The second segment, Make A Wish by Michal Kosakowski, focusses on two deaf and dumb lovers wandering into an abandoned building. I suspect the fact that they are both afflicted with these disabilities is a metaphor for something and possibly ties into something else a little later in the segment. The guy tells the girl a story set as a flashback to a group of villagers being terrorised by Nazis in Poland in 1943 and the significance of a talisman he has. This sequence is very gory but again, very throwaway and naturalistic with it, so when we see, for instance, an old woman who has her head chopped in half with a spade, it’s brief but haunting. We then cut back to modern times and the two are terrorised by a group of violent thugs who proceed to torture and murder them... but not before the guy has used the talisman in question to bring about a certain change.
Honestly, I hate these kinds of scenarios in movies anyway but this one also seems quite politically charged and, again, the politics are way too enigmatic for me to completely figure out.
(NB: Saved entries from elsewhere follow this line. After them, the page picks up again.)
-- ==== Sys2Proof/Machine/Paths.lean ====
section
/-!
DEFINITION. How a radio path moves between its states (04_radio_front_end.md Table RF-3): tuning, the start of calibration steps, what a
path takes up when it settles, the return from a transmission, and the front-end pins of Table RF-6.
-/

namespace Sys2Proof.Machine

/-! ### Tuning (R130) -/

/-- A TUNE takes effect: pending commands outside the new slice without RETUNE end with OUT_OF_SLICE (R130). -/
def State.applyTune (s : State) (p : Fin 6) (khz : Nat) : State :=
  let x := s.path p
  let gone := x.queue.filter fun c => !c.retune && !inSlice p khz c.carrier
  let s1 := s.putPath p { x.withQueue (x.queue.filter fun c => c.retune || inSlice p khz c.carrier) with
    centre := khz, waitTune := none }
  gone.foldl (fun s c => s.endCmd p c 0x05 s.air s.air) s1

/-! ### Starting calibration steps (R132, R144, R147) -/

/-- A step of at most 40 µs can end before the next due instant (R132). -/
def State.calMayStart (s : State) (p : Fin 6) : Bool :=
  match (s.path p).queue with
  | [] => true
  | c :: _ => s.air + 40 * usHalfNs ≤ c.start - 220 * usHalfNs

/-- A number that is no Flock number: a window search that leaves out no link. -/
abbrev noFlock : Nat := 2 ^ 20

/-- A calibration step may start now; one that a temperature change called for only where the path has no reception window open (R132,
R147). -/
def State.stepMayStart (s : State) (p : Fin 6) (auto : Bool) : Bool :=
  s.calMayStart p && (!auto || !s.windowsOverlap p noFlock s.air (s.air + 40 * usHalfNs))

/-- Start the next calibration step of a path in STANDBY or RX, or in FAULT while a requested calibration goes on: of the calibration
under way, else of the items queued on request, else of those queued by temperature (Table RF-3, R144, R147). -/
def State.startCal (s : State) (p : Fin 6) : State :=
  let x := s.path p
  if x.st = 3 ∨ x.st = 5 ∨ (x.st = 9 ∧ x.cal.isSome) then
    match x.cal with
    | some c => if s.stepMayStart p c.auto then s.putPath p { x with st := 2, cal := some { c with former := x.st } } else s
    | none =>
      if x.calQueue ≠ [] then
        (if s.stepMayStart p false then
          s.putPath p { x with st := 2, cal := some ⟨x.calQueue, false, false, false, x.st, 0⟩, calQueue := [] }
        else s)
      else if x.tempQueue ≠ [] ∧ s.stepMayStart p true then
        s.putPath p { x with st := 2, cal := some ⟨x.tempQueue, false, true, false, x.st, 0⟩, tempQueue := [] }
      else s
  else s

/-- Every path starts the calibration step that it can start now (R147). -/
def State.startCals (s : State) : State := (List.finRange 6).foldl (fun (s : State) (p : Fin 6) => s.startCal p) s

/-! ### Settling (Table RF-3, Table RF-4) -/

/-- A path that has just come to STANDBY, RX or another resting state takes up what waits for it: a polarity change (R140), RX_OFF,
RX_ON, calibration requests and TUNE (Table RF-4), then the lock that reception or a due transmission needs (Table RF-3). -/
def State.settleWaits (s : State) (p : Fin 6) : State :=
  let x := s.path p
  let x := if x.st = 0 ∨ x.st = 1 ∨ x.st = 3 then { x with polarity := s.cfgN (inst Obj.RF_FE_POLARITY p) } else x
  let s := s.putPath p x
  if x.st = 3 ∨ x.st = 5 then
    let x := if x.waitRxOff then { x with rxEnabled := false, waitRxOff := false, st := 3 } else x
    let x := if x.waitRxOn then { x with rxEnabled := true, waitRxOn := false } else x
    let x := { x with calQueue := mergeItems x.calQueue x.waitCal, waitCal := [] }
    let s := s.putPath p x
    let s := match x.waitTune with
      | some k => (s.applyTune p k).modPath p fun x => { x with st := 3 }
      | none => s
    let x := s.path p
    match x.due, x.queue with
    | true, c :: _ =>
      if !inSlice p x.centre c.carrier then s.putPath p (x.lock (some c.carrier) s.air)
      else if x.st = 3 then s.putPath p (x.lock none s.air) else s
    | _, _ => if x.st = 3 ∧ x.rxEnabled then s.putPath p (x.lock none s.air) else s
  else s

/-- The same, and then the next calibration step starts when it may. -/
def State.settlePath (s : State) (p : Fin 6) : State := (s.settleWaits p).startCal p

/-! ### After a transmission (Table RF-3, R124) -/

/-- After E, or when a set-up ends without RF (`sent` false): a RX_OFF that waited takes effect, and the path returns to reception, to
STANDBY, or locks back to its slice after a RETUNE transmission (Table RF-3, Table RF-4, R124). -/
def State.afterTx (s : State) (p : Fin 6) (sent : Bool) : State :=
  let x := s.path p
  let x := { x with
    running := none, turnAt := s.air, lastEnd := if sent then some s.air else x.lastEnd
    rxEnabled := x.rxEnabled && !x.waitRxOff, waitRxOff := false }
  if x.lockCarrier.isSome && x.rxEnabled then s.putPath p (x.lock none s.air)
  else if x.rxEnabled then s.putPath p { x with st := 8 }
  else (s.putPath p { x with st := 3, lockCarrier := none }).settlePath p

/-! ### The front-end pins (R139, R140, Table RF-6) -/

/-- The front-end controls of a path. `trTx` is T/R at transmit, `lnaByp` the LNA bypassed, else under AGC control; `trHigh` and
`lnaHigh` are the levels of TR_x and LNA_BYP_x under RF_FE_POLARITY, the latter none while the AGC controls it. -/
structure Pins where
  paEn : Bool
  paGain : Nat
  trTx : Bool
  lnaByp : Bool
  trHigh : Bool
  lnaHigh : Option Bool
deriving DecidableEq, Repr

/-- The levels of TR_x and LNA_BYP_x: polarity bit 0, TR_x high for receive; bit 1, LNA_BYP_x low for bypass (Table RF-11). -/
def Pins.of (polarity : Nat) (paEn : Bool) (paGain : Nat) (trTx lnaByp : Bool) : Pins :=
  ⟨paEn, paGain, trTx, lnaByp, trTx != polarity.testBit 0, if lnaByp then some (!polarity.testBit 1) else none⟩

/-- By how much the start of the DAC precedes S: RF_TX_INT_DELAY and RF_TX_EXT_DELAY (R139). -/
def State.dacLead (s : State) (p : Fin 6) : HalfNs :=
  s.roN (inst Obj.RF_TX_INT_DELAY p) + s.cfgN (inst Obj.RF_TX_EXT_DELAY p)

/-- The power-table entry of the transmission in set-up or on air: the one in use, before S the one that the power rules choose now. -/
def State.entryOf (s : State) (p : Fin 6) (r : Running) : Nat :=
  if r.onAir then r.entry else ((s.pickPower p r.cmd.carrier r.cmd.mode r.cmd.pwr).entry).getD 0

/-- The front-end pins of a path at the present instant of TB_AIR, row by row of Table RF-6; the rows count from the start of the DAC.
PA_EN rises only with PA_ON, and only from a decided deadline on; the last rows follow the end of the last transmission (R139). While the
path's domain is isolated the clamps of Table PW-3 stand (R446). -/
def State.pins (s : State) (p : Fin 6) : Pins :=
  let x := s.path p
  let t := s.air
  if !s.domServes (pathDomain p) then { Pins.of x.polarity false 0 false false with lnaHigh := some (x.polarity.testBit 1) }
  else match x.running with
  | some r =>
    let dac := r.start - s.dacLead p
    let on := pwrPaOn (s.pwrEntry p (s.entryOf p r))
    let upTo := dac + r.cmd.duration
    Pins.of x.polarity (on && decide (dac ≤ t + 2 * usHalfNs) && decide (t < upTo))
      (if on && decide (dac ≤ t + 10 * usHalfNs) then pwrPaCode (s.pwrEntry p (s.entryOf p r)) else 0)
      (decide (dac ≤ t + 3 * usHalfNs)) x.rxEnabled
  | none =>
    match x.lastEnd with
    | some e => Pins.of x.polarity false 0 (decide (t + s.dacLead p < e + usHalfNs))
        (x.rxEnabled && decide (t + s.dacLead p < e + 2 * usHalfNs))
    | none => Pins.of x.polarity false 0 false false

end Sys2Proof.Machine
end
In a sequence where a main character seems to be talking directly out of the screen to the audience and speaking about generational differences and what I imagine is some kind of collective German guilt for the atrocities of the 1940s, it felt a little bit too preachy for me and I was almost glad, in a way, that I didn’t understand really what the issue was. Frankly, I hate hooliganism so this segment really turned me off.
The third and final lengthy segment by Andreas Marschall and called Alraune is, I think, based on a German myth but I didn’t know that when I watched this... so the title made absolutely no sense to me. This should have been right up my street but I have to confess I found it relatively unengaging and lethargic.
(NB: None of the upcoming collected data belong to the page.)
/-- The end of the whole exchange, the node's acknowledgement included (R193). -/
def State.chorusStop (s : State) (c : ChorusReq) (data : Bytes) (p : Fin 6) (n : Nat) : HalfNs :=
  exchangeEnd (s.chorusCmdStart c p n) c.mode (chorusLen c data) (s.preamble p)

/-- The first path that meets condition 2 of R281, in whose slot the exchange fits, and whose windows, beacon and other bookings leave the
attempt free (R193, R285). -/
def State.chorusPick (s : State) (c : ChorusReq) (data : Bytes) (ch n : Nat) : Option (Fin 6 × Nat) :=
  (List.finRange 6).findSome? fun (p : Fin 6) =>
    match s.channelKhz p ch with
    | some khz =>
      if ((modeOf c.mode).map (·.sub)) = some (isSub p) ∧ s.chorusPath p khz = true
          ∧ s.chorusStop c data p n + 400 * usHalfNs ≤ (n + 1) * s.tSlot
          ∧ s.mayBook p (2 ^ 32) (s.chorusStart n) (s.chorusStop c data p n) = true then some (p, khz) else none
    | none => none

/-- Book an attempt: the alert at the sniff instant plus FL_CHORUS_DELAY, the command as a reply to it (R282, R283). -/
def State.chorusBook (s : State) (t : Txn) (q : DelReq) (c : ChorusReq) (p : Fin 6) (khz n : Nat) (c0 c1 : Nat) : State :=
  let pre := s.preamble p
  let d0 := ceilMs (txDuration c.mode (alertLen c.mode) pre false)
  let d1 := ceilMs (txDuration c.mode (chorusLen c q.data) pre false)
  let a := s.accountFor khz c.mode
  let s' := ((s.dutyReserve (bandOf p) a d0).2.dutyReserve (bandOf p) a d1).2.useKey 2 0 [c.eui, c.keyEpoch]
  let s' := s'.putTxn { t with st := .booked, path := p, start := s.chorusStart n, counter := c1, stage := 0, mode := c.mode }
  let s' := s'.modRec q.flock fun r => { r with ctr := { r.ctr with district := c1 } }
  let s' := if 0xFFFFF000 < c1 ∧ !s'.mesh.chorusHigh then
      ({ s' with mesh := { s'.mesh with chorusHigh := true } }).raise Ev.LINK_CTR_HIGH 0xFF q.flock else s'
  (s'.txCommand p ⟨0, s.chorusStart n, khz, c.mode, alertLen c.mode, false, pre, 31, false, false, .txn t.id 0, d0, a,
    .mac (s.chorusAlert c n c0), false⟩).txCommand p
    ⟨0, s.chorusCmdStart c p n, khz, c.mode, chorusLen c q.data, false, pre, 31, false, false, .txn t.id 1, d1, a,
      .mac (s.chorusCommand c q.data n c1), true⟩

/-- Why the member skips the attempt in absolute slot `n` (Table FL-6), or the path and carrier to use. An exchange that does not end by
slot end − 400 µs has no reason of its own in the table: reason 3 (DESIGN CHOICE, log entry 109). -/
def State.chorusCheck (s : State) (q : DelReq) (c : ChorusReq) (n : Nat) : Nat ⊕ (Fin 6 × Nat) :=
  let ch := hopChannel c.map c.c0 (s.cfgN Obj.MESH_HOP_SEED) n c.chOffset
  if !s.chorusTime then .inl 2
  else match s.chorusPick c q.data ch n with
    | none => .inl 3
    | some (p, khz) =>
      let d := ceilMs (txDuration c.mode (alertLen c.mode) (s.preamble p) false)
        + ceilMs (txDuration c.mode (chorusLen c q.data) (s.preamble p) false)
      if !s.dutyFits (bandOf p) 0 d ∨ !s.dutyFits (bandOf p) (s.accountFor khz c.mode) d
          ∨ !s.dwellFits (bandOf p) (some ch) khz c.mode d then .inl 4
      else if !s.chorusRoot n ∨ !s.secServes then .inl 6
      else .inr (p, khz)

/-- A block of a campaign that is booked in an absolute slot gives way to a chorus attempt: it is sent at the next occurrence (R285). -/
def State.yieldBlock (s : State) (t : Txn) : State :=
  match t.kind with
  | .block k =>
    let s1 := s.dropCmds t.id
    let s2 := { s1 with mesh := { s1.mesh with txns := s1.mesh.txns.filter fun u => u.id ≠ t.id } }
    if h : k < 4 then { s2 with flock := { s2.flock with camp := vmod s2.flock.camp ⟨k, h⟩ fun c => { c with next := t.gap } } } else s2
  | _ => s

/-- The blocks booked in an absolute slot whose command has not started (R285). -/
def State.yieldBlocks (s : State) (n : Nat) : State :=
  (s.mesh.txns.filter fun t => s.absSlot t.start == n
      && !(List.finRange 6).any fun p => ((s.path p).running.map fun r => r.cmd.ofTxn t.id).getD false).foldl State.yieldBlock s

/-- One attempt of a chorus transaction in absolute slot `n` (R281 to R285). -/
def State.chorusTry (s : State) (t : Txn) (q : DelReq) (c : ChorusReq) (n : Nat) : State :=
  if t.deadline < s.chorusStart n then s.txnDeadline t.id
  else
    let s1 := s.toAir (n * s.tSlot + 1000 * usHalfNs - 220 * usHalfNs)
    let q1 := { q with made := q.made + 1 }
    let s2 := s1.putReq q1
    if s.chorusStart n < s1.air + 48 * usHalfNs then s2.chorusEnd t 0x01
    else match (s2.yieldBlocks n).chorusCheck q1 c n with
      | .inl reason => s2.chorusEnd t (skipBase + reason)
      | .inr (p, khz) => (s2.yieldBlocks n).chorusBook t q1 c p khz n ((s2.chorusCtr n 0).getD 0) ((s2.chorusCtr n 1).getD 0)

/-- CHORUS_ATTEMPT: the next attempt of a chorus transaction comes up for booking, 220 µs before its sniff instant (R132); a
ready member books alert and command, any other one skips the attempt (R281 to R285). An attempt whose instant can no longer
be met is never sent off its slot edge: it ends as a late start without LATE_OK does (R132, R282). After the deadline there is no attempt
(R284). -/
def State.chorusAttempt (s : State) (id : Nat) : State :=
  match s.txnOf id with
  | none => s
  | some t =>
    match t.req.bind s.reqOf with
    | none => s
    | some q => match q.chorus with
      | none => s
      | some c =>
        if t.st ≠ .queued ∨ c.attempts ≤ q.made then s
        else match s.chorusSlot c q.made with
          | none => s.chorusEnd { t with st := .queued } (skipBase + 3)
          | some n => s.chorusTry t q c n

def execChorusAttempt (id : Nat) (s : State) : Answer State := .next (s.chorusAttempt id).settled

end Sys2Proof.Machine
end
A man who has just gotten back together with his girlfriend after a break up tells her what he did after they split up. It’s the tale of developing an on-line relationship and then meeting the wrong person at a night club called the Mabuse Club (probably a reference to the Dr. Mabuse movies, I would guess). He ends up joining a private and exclusive club of a 'sexual nature' at a private residence but things aren’t quite what they seem and... well it’s less than two weeks since I watched this but already I can’t remember how this one ended. It’s not that well done or memorable is my take away... although there is some nice cinematography including the use of some gialloesque reds and greens in juxtaposition which, at the very least, makes the segment easy on the eye. The lead actor of this segment, Milton Welsh, is also quite engaging with a good personality so, at least you have a main protagonist you can kind of root for. However, it all just seems such a tame affair from what I would expect of this kind of story set up, to be honest.
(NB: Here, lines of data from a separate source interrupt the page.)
/-- The local priority of a master: that of the port, in profile 3 that of its entry in PTP_UNICAST_MASTERS; none where that list does
not name it (R376). -/
def State.localPriority (s : State) (k : Fin 2) (m : Master) : Option Nat :=
  let row := inst Obj.PTP_UNICAST_MASTERS (k + 1)
  match s.cfgN (inst Obj.PTP_PROFILE (k + 1)) with
  | 3 => ((List.range 4).find? fun i => s.cfgN row i 0 == m.address && m.address != 0).map fun i => s.cfgN row i 1
  | 2 => some (s.ptpCfg k Obj.PTP_PRIORITIES 2).toNat
  | _ => some m.localPriority

/-- PTP_ANNOUNCE: the BMCA (R376, R379). A refresh of the present master keeps the state; a better one makes it the master. -/
def State.ptpAnnounce (s : State) (k : Fin 2) (m : Master) : State :=
  let p := s.time.ptp[k]
  let alt := decide (2 ≤ s.cfgN (inst Obj.PTP_PROFILE (k + 1)))
  let lp := s.localPriority k m
  let m := { m with localPriority := lp.getD 0 }
  if !s.ptpRuns k ∨ s.ptpRole k = 2 ∨ lp.isNone then s
  else if (p.master.map (·.identity)) = some m.identity then s.modPtp k fun p => { p with master := some m, annAt := s.mono }
  else
    let beats := match p.master with | some o => lexLt (masterKey m alt) (masterKey o alt) | none => true
    let s1 := s.drawn
    if !beats then s
    else if s.ptpRole k = 3 ∧ s.time.established ∧ lexLt (masterKey (s.ownSet k) alt) (masterKey m alt) then
      s1.modPtp k fun p => { p with master := none, portState := 6 }
    else s1.newMaster k (some m)

def execPtpAnnounce (k : Fin 2) (m : Master) (s : State) : Answer State := .next (s.ptpAnnounce k m)

/-- ANNOUNCE_RECEIPT_TIMEOUT: PTP_ANNOUNCE_TIMEOUT announce intervals after the last Announce the master is removed, TB_PTPx holds over on
its last frequency, the BMCA runs again (R380). With no master heard, an instance that may be master becomes it. -/
def State.announceTimeout (s : State) (k : Fin 2) : State :=
  let mast := s.ptpRole k = 3 ∧ s.time.established
  if s.time.ptp[k].master.isNone then
    (if mast ∧ s.ptpRuns k ∧ s.time.ptp[k].portState = 4 then (s.modPtp k fun p => { p with portState := 6 }).syncMasters else s)
  else
    let s := s.toMono (s.time.ptp[k].annAt + s.cfgN (inst Obj.PTP_ANNOUNCE_TIMEOUT (k + 1)) * s.announceInterval k)
    let s1 := s.modPtp k fun p => { p with
      master := none, slaveFor := 0, pendingStep := none, portState := if mast then 6 else 4 }
    (s1.modBase (ptpBase k) fun b => { b with st := 3, flags := 2 }).count (inst Obj.PTP_COUNTS (k + 1)) 3

def execAnnounceReceiptTimeout (k : Fin 2) (s : State) : Answer State := .next (s.announceTimeout k)

/-- In profile 3 a master serves up to 32 slaves: a requester that has a grant, or gets one of those left (R376). -/
def State.ptpGrant (s : State) (k : Fin 2) (from_ : Nat) : Option State :=
  if s.cfgN (inst Obj.PTP_PROFILE (k + 1)) ≠ 3 ∨ s.time.ptp[k].grants.contains from_ then some s
  else if s.time.ptp[k].grants.length < 32 then some (s.modPtp k fun p => { p with grants := from_ :: p.grants })
  else none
And that’s me well and truly done with this one. I’m probably not going to watch German Angst ever again but, I am interested in pursuing some of the other titles over at Artsploitation at some point, especially since they were good enough to release the absolutely brilliant Luciferina. Some horror enthusiasts may get a little more out of this one than I did and it’s shot very nicely and competently put together so, I guess it could have been a lot worse. Mainly worth it for Jörg Buttgereit’s opening segment, though.